The problem is that you can’t change everyone else’s behavior. The OP is getting bullied by anyone and everyone, including his own family, over multiple years, including into adulthood. What’s the solution? I think the only person that can put a stop to this is the OP.

Quote:
Originally Posted by DCT2019 View Post
I am a male. She was telling me that because she didn't like how I was not standing up for myself when my cousin was picking on me. Basically victim blaming.
I think sometimes people recognize that you can’t change every person on the planet. You are not talking about one individual at one particular time in your life. It seems to a reoccurring phenomenon in your life. The only person that’s going to be able to change this is you. Bullies don’t generally bully everyone, they seek out “victims” who respond the way they want them to. These “victims” act a certain way in public and respond to aggression a certain way. I guess you can seek to try to rid the world of bullies or you can refuse to be a victim.

Quote:
Originally Posted by pathrunner View Post
I agree. Physical activity and fitness is very empowering. Heck I finally went back to the gym after having orthopedic surgery a few months ago. Just one session in the gym made me feel like I could be fit and powerful again. Putting on those workout clothes and breathing hard and pushing oneself a little further each time does wonders for self-confidence.
I agree. People respond to someone mainly depending nonverbal cues. If you project an aura of confidence people respond accordingly. I feel much more confident when I eat healthy, exercise, and get enough sleep. I come in ready to tackle the day, not afraid of confrontation, and others respond to me accordingly.

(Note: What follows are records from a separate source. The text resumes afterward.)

/-- The drain of a DRAINING entry succeeds: the entry is freed as a DISCARD frees it, and its successor may commit (R35). -/
theorem State.drainSucceeds_draining (hs : s.buffer.entries[e].state = .draining)
    (hl : s.buffer.entries[e].line = some L) : s.drainSucceeds e = (s.discard e).commitSuccessor L := by
  simp only [State.drainSucceeds, State.discard, hl, if_pos hs]

theorem State.discard_setLane (hl : s.buffer.entries[e].line = some L) (l : Lane) :
    (s.discard e).setLane k l = (s.setLane k l).discard e := by
  rw [State.discard_eq hl, State.discard_eq (s := s.setLane k l) hl]
  rfl

/-- The LINE-WRITE of a drain is done: its operation leaves the list, its lane is IDLE, its entry is FREE, and its line's
OPEN entry commits when it is close-pending (R35, R58). -/
theorem State.laneWritten_drain (ho : s.laneOp k = some o) (hw : o.work = .drain d e)
    (hs : s.buffer.entries[e].state = .draining) (hl : s.buffer.entries[e].line = some L) : s.laneWritten k =
      (((s.removeLaneOp k).setLane k .idle).discard e).commitSuccessor L := by
  have hwritten : s.laneWritten k = ((s.removeLaneOp k).drainSucceeds e).setLane k .idle := by
    simp only [State.laneWritten, ho, hw, State.completeDrain]
  have hdrain : (s.removeLaneOp k).drainSucceeds e = ((s.removeLaneOp k).discard e).commitSuccessor L :=
    State.drainSucceeds_draining hs hl
  have hlane : ((s.removeLaneOp k).discard e).setLane k .idle = ((s.removeLaneOp k).setLane k .idle).discard e :=
    State.discard_setLane (s := s.removeLaneOp k) hl .idle
  rw [hwritten, hdrain, State.commitSuccessor_setLane, hlane]

/-- A DRAINING entry that is freed was no OPEN one, so its line's OPEN entry is the one it was. -/
theorem State.discard_openEntry (hs : s.buffer.entries[e].state = .draining) (hl : s.buffer.entries[e].line = some L) :
    (s.discard e).buffer.openEntry L = s.buffer.openEntry L := by
  rw [State.discard_eq hl]
  exact CombineBuffer.openEntry_put (x := Entry.free) (by rw [hs]; nofun) nofun L

theorem State.discard_entry (hl : s.buffer.entries[e].line = some L) (hf : f ≠ e) :
    (s.discard e).buffer.entries[f] = s.buffer.entries[f] := by
  rw [State.discard_eq hl]
  exact (s.buffer.retire_entry e f Entry.free).trans (if_neg hf.symm)

/-- Without a close-pending OPEN entry of the line none commits (R35). -/
theorem State.commitSuccessor_none (h : ∀ f, s.buffer.openEntry L = some f → s.buffer.entries[f].closePending = false) :
    s.commitSuccessor L = s := by
  unfold State.commitSuccessor
  split
  · next f hf => exact if_neg (Bool.eq_false_iff.mp (h f hf))
  · rfl

theorem State.commitSuccessor_commits (hf : s.buffer.openEntry L = some f)
    (hc : s.buffer.entries[f].closePending = true) : s.commitSuccessor L = s.commit f L := by
  simp only [State.commitSuccessor, hf, hc, if_true]

/-- A trigger that has made an offer due already changes nothing. -/
theorem State.wake_of_woken {w : Wake} (h : s.upstream.headWait.wokenBy w = true → s.upstream.offerDue = true) :
    s.wake w = s := by
  have hdue : (s.upstream.offerDue || s.upstream.headWait.wokenBy w) = s.upstream.offerDue := by
    cases hw : s.upstream.headWait.wokenBy w with
    | false => exact Bool.or_false _
    | true => rw [h hw, Bool.or_true]
  rw [State.wake, hdue]

theorem State.discard_woken (hl : s.buffer.entries[e].line = some L)
    (h : (s.discard e).upstream.headWait.wokenBy (.entryChanged L) = true) : (s.discard e).upstream.offerDue = true := by
  rw [State.discard_eq hl] at h ⊢
  have hw : s.upstream.headWait.wokenBy (.entryChanged L) = true := h
  simp only [State.wake_upstream, hw, Bool.or_true, Bool.true_or]

/-- A commit of the successor of an entry just freed: both are changes of the line's entries, and one offer answers them. -/
theorem State.discard_commit (hl : s.buffer.entries[e].line = some L) (hf : f ≠ e) : (s.discard e).commit f L =
    ((((s.discard e).setEntry f s.buffer.entries[f].commit).leaveOpenOrder f).appendOp
      (.drain s.buffer.entries[f].drainKind f) L) := by
  rw [State.commit, State.discard_entry hl hf]
  exact State.wake_of_woken (State.discard_woken hl)

end DrainDone

/-- DONE of a drain's LINE-WRITE: the port is IDLE with its failure count 0, the drain's operation, lane and entry are freed,
and the successor may commit (R35, R58, R109). -/
theorem exec_arrayDone_drain {s : State} {words w : Vector CodedWord 4} {c : InProgress} {tm : Nat} {o : Operation}
    {d : DrainKind} {e : EntryIx} {L : Nat} (hp : s.port.condition = .issued c tm) (hc : c.cmd = .lineWrite w)
    (ho : s.laneOp c.lane = some o) (hw : o.work = .drain d e) (hs : s.buffer.entries[e].state = .draining)
    (hl : s.buffer.entries[e].line = some L) : exec (.arrayDone words) s =
      .next (((((s.portDone.removeLaneOp c.lane).setLane c.lane .idle).discard e).commitSuccessor L).settle) := by
  have hwritten : s.portDone.laneWritten c.lane =
      (((s.portDone.removeLaneOp c.lane).setLane c.lane .idle).discard e).commitSuccessor L :=
    State.laneWritten_drain (s := s.portDone) ho hw hs hl
  rw [← hwritten]
  exact exec_arrayDone_written hp hc

/-- Settles O35: the entry is freed as by DISCARD, and its line's OPEN entry, which is another one, commits or stays. -/
theorem doneFreesTheDrainedEntry : Obligations.DoneFreesTheDrainedEntry := by
  intro s words c w tm o d e L hp hc ho hw hs hl freed
  let ended := (s.portDone.removeLaneOp c.lane).setLane c.lane .idle
  have hfreed : ended.discard e = freed := State.discard_eq hl
  have hopen : (ended.discard e).buffer.openEntry L = s.buffer.openEntry L := State.discard_openEntry hs hl
  have hother {f : EntryIx} (hf : s.buffer.openEntry L = some f) : f ≠ e := by
    rintro rfl
    exact absurd (hs.symm.trans (CombineBuffer.openEntry_spec hf).1) nofun
  have hentry {f : EntryIx} (hf : s.buffer.openEntry L = some f) :
      (ended.discard e).buffer.entries[f] = s.buffer.entries[f] := State.discard_entry hl (hother hf)
  rw [exec_arrayDone_drain hp hc ho hw hs hl]
  refine ⟨fun f hf hpend => ?_, fun hnone => ?_⟩
  · have hcommit : (ended.discard e).commitSuccessor L = (ended.discard e).commit f L :=
      State.commitSuccessor_commits (hopen.trans hf) ((congrArg Entry.closePending (hentry hf)).trans hpend)
    rw [hcommit, State.discard_commit (s := ended) hl (hother hf), hfreed]
    rfl
  · have hstays : (ended.discard e).commitSuccessor L = ended.discard e := State.commitSuccessor_none fun f hf => by
      have hf' := hopen.symm.trans hf
      exact (congrArg Entry.closePending (hentry hf')).trans (hnone f hf')
    rw [hstays, hfreed]
/-! ### The failure count and the entry into HALTED (R72, R86, R113, R158) -/

/-- The operations entry into HALTED keeps: every one but a QUEUED fill or BITOP (R158). -/
theorem not_haltRemoves_eq : (fun o : Operation => !o.haltRemoves) = fun o => match o.work, o.phase with
    | .fill _, .queued | .bitop _, .queued => false
    | _, _ => true := by
  funext o
  obtain ⟨work, line, order, phase⟩ := o
  cases work <;> cases phase <;> rfl

/-- Below the threshold, or in a state where it does not act, a failure is only counted (R113). -/
theorem State.countFailure_counts {s : State}
    (h : ¬(s.port.haltThreshold ≤ min 15 (s.port.failures + 1) ∧ s.control.bridge.working = true)) :
    s.countFailure = { s with port := { s.port with failures := min 15 (s.port.failures + 1) } } := if_neg h

/-- At the threshold in RUN or QUIESCING the bridge enters HALTED (R113). -/
theorem State.countFailure_halts {s : State} (hn : s.port.haltThreshold ≤ min 15 (s.port.failures + 1))
    (hb : s.control.bridge.working = true) : s.countFailure =
      { s with port := { s.port with failures := min 15 (s.port.failures + 1) } }.enterHalted .threshold :=
  if_pos ⟨hn, hb⟩

theorem HaltCause.count_eq (c : HaltCause) (n : Nat) : c.count n = if c = .command then 0 else n := by
  cases c <;> rfl

/-- Settles O41: the two outcomes of a failure that is counted, and the entry into HALTED field by field. -/
theorem haltsTakeTheirSteps : Obligations.HaltsTakeTheirSteps := by
  intro s c
  refine ⟨fun h => State.countFailure_counts ?_,
    fun hn hb => State.countFailure_halts hn (BridgeState.working_iff.mpr hb), ?_⟩
  · rintro ⟨hn, hworks⟩
    rcases h with hlt | ⟨hrun, hquiescing⟩
    · exact absurd hn (Nat.not_le.mpr hlt)
    · exact BridgeState.not_working hrun hquiescing hworks
  · rw [State.halt, State.haltQueued, not_haltRemoves_eq, HaltCause.count_eq]
    rfl

/-! ### Final failures (R57, R58, R69, R71, R84, R85, R110-R112, R130) -/

section Failures
variable {s : State} {k : LaneIx} {o : Operation} {r : FailReason}

/-- The steps of a final failure in their order: the fault logged, MEM-FAILURE raised, the failure counted, and the lane's
operation ended (R112). -/
theorem State.finalFailure_eq (s : State) (c : InProgress) (r : FailReason) (next : PortCondition) :
    s.finalFailure c r next = ((((s.setPort next).logFault (failFault c r ((s.laneOp c.lane).map Operation.label))).raise
      .memFailure).countFailure).laneFailed c.lane r := rfl
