-- ==== Sys2Proof/Machine/Requests.lean ====
section
/-!
DEFINITION. Requests to slices and channels (09): quotas and congestion (R270 to R272), queues, ETA hints (R277), and the
units of state that requests and tiles are kept in.
-/
namespace Sys2Proof.Machine

/-! ## Units of state -/

def getEph (s : State) (t : Nat) : EphSt := mget s.eph.tiles t {}
def setEph (s : State) (t : Nat) (e : EphSt) : State := { s with eph := { s.eph with tiles := mput natLt s.eph.tiles t e {} } }
def getArr (s : State) (t : Nat) : ArrSt := mget s.arr t {}
def setArr (s : State) (t : Nat) (a : ArrSt) : State := { s with arr := mput natLt s.arr t a {} }
def getLane (s : State) (t : Nat) : LaneSt := mget s.lane.tiles t {}
def setLane (s : State) (t : Nat) (l : LaneSt) : State := { s with lane := { s.lane with tiles := mput natLt s.lane.tiles t l {} } }
def getSlice (s : State) (i : Nat) : SliceSt := mget s.deep.slices i {}
def setSlice (s : State) (i : Nat) (x : SliceSt) : State := { s with deep := { s.deep with slices := mput natLt s.deep.slices i x {} } }
def getChan (s : State) (c : Nat) : ChanSt := mget s.deep.chans c {}
def setChan (s : State) (c : Nat) (x : ChanSt) : State := { s with deep := { s.deep with chans := mput natLt s.deep.chans c x {} } }

/-- A lamp run in progress stops (R266). -/
def stopLamp (s : State) (c : Nat) : State :=
  let h := getChan s c
  if h.lamp.isSome then setB (setB (setChan s c { h with lamp := none }) F.LAMP_STATUS_BUSY c false) F.LAMP_STATUS_DONE c true
  else s
def getSet (s : State) (i set : Nat) : List CLine := mget s.deep.sets (i, set) []
def setSet (s : State) (i set : Nat) (x : List CLine) : State := { s with deep := { s.deep with sets := mput pairLt s.deep.sets (i, set) x [] } }

/-! ## Addresses of requests -/

/-- The slice whose cache serves an LPDDR address, with the channel, the channel-local page and the region; none where the page
cannot be reached (R259). -/
def sliceOf (s : State) (a : Nat) : Option (Nat × Nat × Nat × Region) :=
  match homeOf s a with
  | some (c, p, r) =>
    let pl := placeOf s c p
    if s.store.short.contains pl then none else some (servingSlice s pl, c, p, r)
  | none => none

/-- The slice of a plate scratch address, when the address lies in its carved part and the slice serves (R202, R206). -/
def scratchSlice (s : State) (a : Nat) : Option Nat :=
  if scratchBase ≤ a ∧ a < scratchBase + 192 * 0x8000000 then
    let i := (a - scratchBase) / 0x8000000
    let off := (a - scratchBase) % 0x8000000
    if off < getF s F.SLC_CFG_CARVE i * 0x1000000 ∧ getB s F.SLC_STATUS_SHUTTERED i = false ∧
        getB s F.SLC_STATUS_FOLDED i = false then some i else none
  else none

/-- The home slice that a request to an address goes to; none for an unmapped place (R202). -/
def targetSlice (s : State) (a : Nat) : Option Nat :=
  match sliceOf s a with
  | some r => some r.1
  | none => scratchSlice s a

/-- A copy of a channel's pages runs (R261). -/
def copying (s : State) : Bool := s.deep.chans.any (fun e => e.2.copy.isSome)

/-! ## Quotas (R270 to R272) -/

/-- The key of an instance and band in the table of outstanding counts. -/
def instKey (cls inst band : Nat) : Nat × Nat := (cls * 1024 + inst, band)

/-- Transactions an instance has outstanding in a band. -/
def outstanding (s : State) (cls inst band : Nat) : Nat := mget s.deep.outstanding (instKey cls inst band) 0

def setOutstanding (s : State) (cls inst band n : Nat) : State :=
  { s with deep := { s.deep with outstanding := mput pairLt s.deep.outstanding (instKey cls inst band) n 0 } }

/-- The marks in use (BND_MARKS, R283): slice high, slice low, channel high, channel low. -/
def marks (s : State) : Nat × Nat × Nat × Nat :=
  let sh := getF s F.BND_MARKS_SL_HIGH 0
  let sl := getF s F.BND_MARKS_SL_LOW 0
  let ch := getF s F.BND_MARKS_CH_HIGH 0
  let cl := getF s F.BND_MARKS_CH_LOW 0
  let a := if sl < sh ∧ sh ≤ 120 then (sh, sl) else (0x60, 0x30)
  let b := if cl < ch ∧ ch ≤ 56 then (ch, cl) else (0x30, 0x18)
  (a.1, a.2, b.1, b.2)

/-- A queue of requests: of a slice port or of a channel controller. -/
def getQ (s : State) : ReqTarget → ReqQueue
  | .slice i => (getSlice s i).rq
  | .chan c => (getChan s c).rq

def setQ (s : State) (q : ReqQueue) : ReqTarget → State
  | .slice i => setSlice s i { getSlice s i with rq := q }
  | .chan c => setChan s c { getChan s c with rq := q }

/-- The capacity of a queue (R271). -/
def qCap : ReqTarget → Nat
  | .slice _ => 128
  | .chan _ => 64

/-- The congestion bit after a change of a queue's length (R271). -/
def congest (s : State) (t : ReqTarget) (q : ReqQueue) : ReqQueue :=
  let m := marks s
  let hi := match t with
    | .slice _ => m.1
    | .chan _ => m.2.2.1
  let lo := match t with
    | .slice _ => m.2.1
    | .chan _ => m.2.2.2
  { q with congested := if hi ≤ q.queue.length then true else if q.queue.length ≤ lo then false else q.congested }

/-- The ETA hint of a transaction in a queue, in units of 8 cycles: transactions of equal or higher rank ahead (R277). -/
def etaOf (q : ReqQueue) (band : Nat) : Nat :=
  let n := (q.queue.filter (fun x => decide (band ≤ x.band))).length
  min 255 n

/-- The channel that holds the page of an LPDDR address now. -/
def chanOf (s : State) (a : Nat) : Option Nat :=
  match homeOf s a with
  | some (c, p, _) => some (placeOf s c p)
  | none => none

/-- The slice whose port an address is sent to: the home slice, the slice of a scratch address, or slice 0 for a place that
no slice holds; an unmapped place is found there (R202). -/
def routeSlice (s : State) (a : Nat) : Nat :=
  match sliceOf s a with
  | some r => r.1
  | none => if scratchBase ≤ a ∧ a < scratchBase + 192 * 0x8000000 then (a - scratchBase) / 0x8000000 else 0

/-- A target of a request to an address posts congestion: its home slice, or the channel of its page (R271, R272). -/
def targetCongested (s : State) (a : Nat) : Bool :=
  (getSlice s (routeSlice s a)).rq.congested || (match chanOf s a with
    | some c => (getChan s c).rq.congested
    | none => false)

/-- Whether a master may issue a request of a band (R270, R272). -/
def mayIssue (s : State) (x : Txn) : Bool :=
  let gq := getF s F.BND_QUOTA_GQ (x.cls * 8 + x.band)
  let sq := getF s F.BND_QUOTA_SQ (x.cls * 8 + x.band)
  let o := outstanding s x.cls x.inst x.band
  if targetCongested s x.addr then decide (o < gq) else decide (o < gq + sq)

/-- A request refused by a target waits until its hint has elapsed (R277). -/
def refuse (s : State) (x : Txn) (t : ReqTarget) (eta : Nat) : State :=
  { s with deep := { s.deep with refused := s.deep.refused ++ [⟨x, t, eta, mountCyc s + 8 * eta, false⟩] } }

/-- A transaction that ended with RETRY waits to be issued again (R37). -/
def retryLater (s : State) (x : Txn) (t : ReqTarget) : State :=
  { s with deep := { s.deep with refused := s.deep.refused ++ [⟨x, t, 0, mountCyc s, true⟩] } }

/-- A request enters the queue of a target, or is refused with a hint when the queue is full (R271, R277). -/
def place (s : State) (x : Txn) (t : ReqTarget) : State :=
  let q := getQ s t
  if qCap t ≤ q.queue.length then refuse s x t (etaOf q x.band)
  else setQ s (congest s t { q with queue := q.queue ++ [{ x with born := mountCyc s }] }) t

/-- A request is issued to the slice of its address: it is outstanding from now (R269). -/
def enqueue (s : State) (x : Txn) : State :=
  place (setOutstanding s x.cls x.inst x.band (outstanding s x.cls x.inst x.band + 1)) x (.slice (routeSlice s x.addr))

/-- A mover holds a transaction of a transfer with a hint above 4, and the hint has not elapsed (R277). -/
def hintedXfer (s : State) (inst id : Nat) : Bool :=
  s.deep.refused.any (fun r => r.txn.cls == 0 && r.txn.inst == inst && r.txn.owner == .xfer id && decide (4 < r.eta) && decide (mountCyc s < r.until_))

/-- The transaction waits for a hint of its transfer, while those of the mover's other transfers go on (R277). -/
def waitsHint (s : State) (x : Txn) : Bool :=
  match x.owner with
  | .xfer id => x.cls == 0 && hintedXfer s x.inst id
  | _ => false

/-- The requests that a master holds in a band and that no hint keeps, in the order in which they were formed (R272). -/
def heldOf (s : State) (cls inst band : Nat) : List Txn :=
  s.deep.heldReq.filter (fun h => h.cls == cls && h.inst == inst && h.band == band && !waitsHint s h)

/-- A request formed by a master: issued, or held in its master behind its earlier requests (R272). -/
def submit (s : State) (x : Txn) : State :=
  if (heldOf s x.cls x.inst x.band).isEmpty && !waitsHint s x && mayIssue s x then enqueue s x
  else { s with deep := { s.deep with heldReq := s.deep.heldReq ++ [x] } }

/-- Requests in order. -/
def submitAll (s : State) (xs : List Txn) : State := xs.foldl submit s

/-- A transaction's data or acceptance has returned to its master. -/
def finishTxn (s : State) (x : Txn) (d : List Byte) (p : List Bool) : State :=
  let s := setOutstanding s x.cls x.inst x.band (outstanding s x.cls x.inst x.band - 1)
  { s with deep := { s.deep with done := s.deep.done ++ [(x, d, p)] } }

/-- The line-sized pieces of a byte range: address, length and offset from the start. Fuel bounds the count. -/
def linePieces (a n off : Nat) : Nat → List (Nat × Nat × Nat)
  | 0 => []
  | f + 1 =>
    if n = 0 then []
    else
      let k := min (256 - a % 256) n
      (a, k, off) :: linePieces (a + k) (n - k) (off + k) f

/-- A transaction number is drawn. -/
def newTxn (s : State) : State × Nat :=
  ({ s with deep := { s.deep with nextTxn := s.deep.nextTxn + 1 } }, s.deep.nextTxn)

end Sys2Proof.Machine
end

A book I’d recommend is The Charisma Myth. I don’t like the authors presentations, so don’t watch those, but the book is golden. It gives you simple techniques, such as body language, and how to listen and speak so others will see you as a leader. I was a shy, introvert (and got picked on myself back in the day) who managed to land a managerial position in charge of 30-40 individuals and I read that book both before I got the job and during the job on a continuous basis.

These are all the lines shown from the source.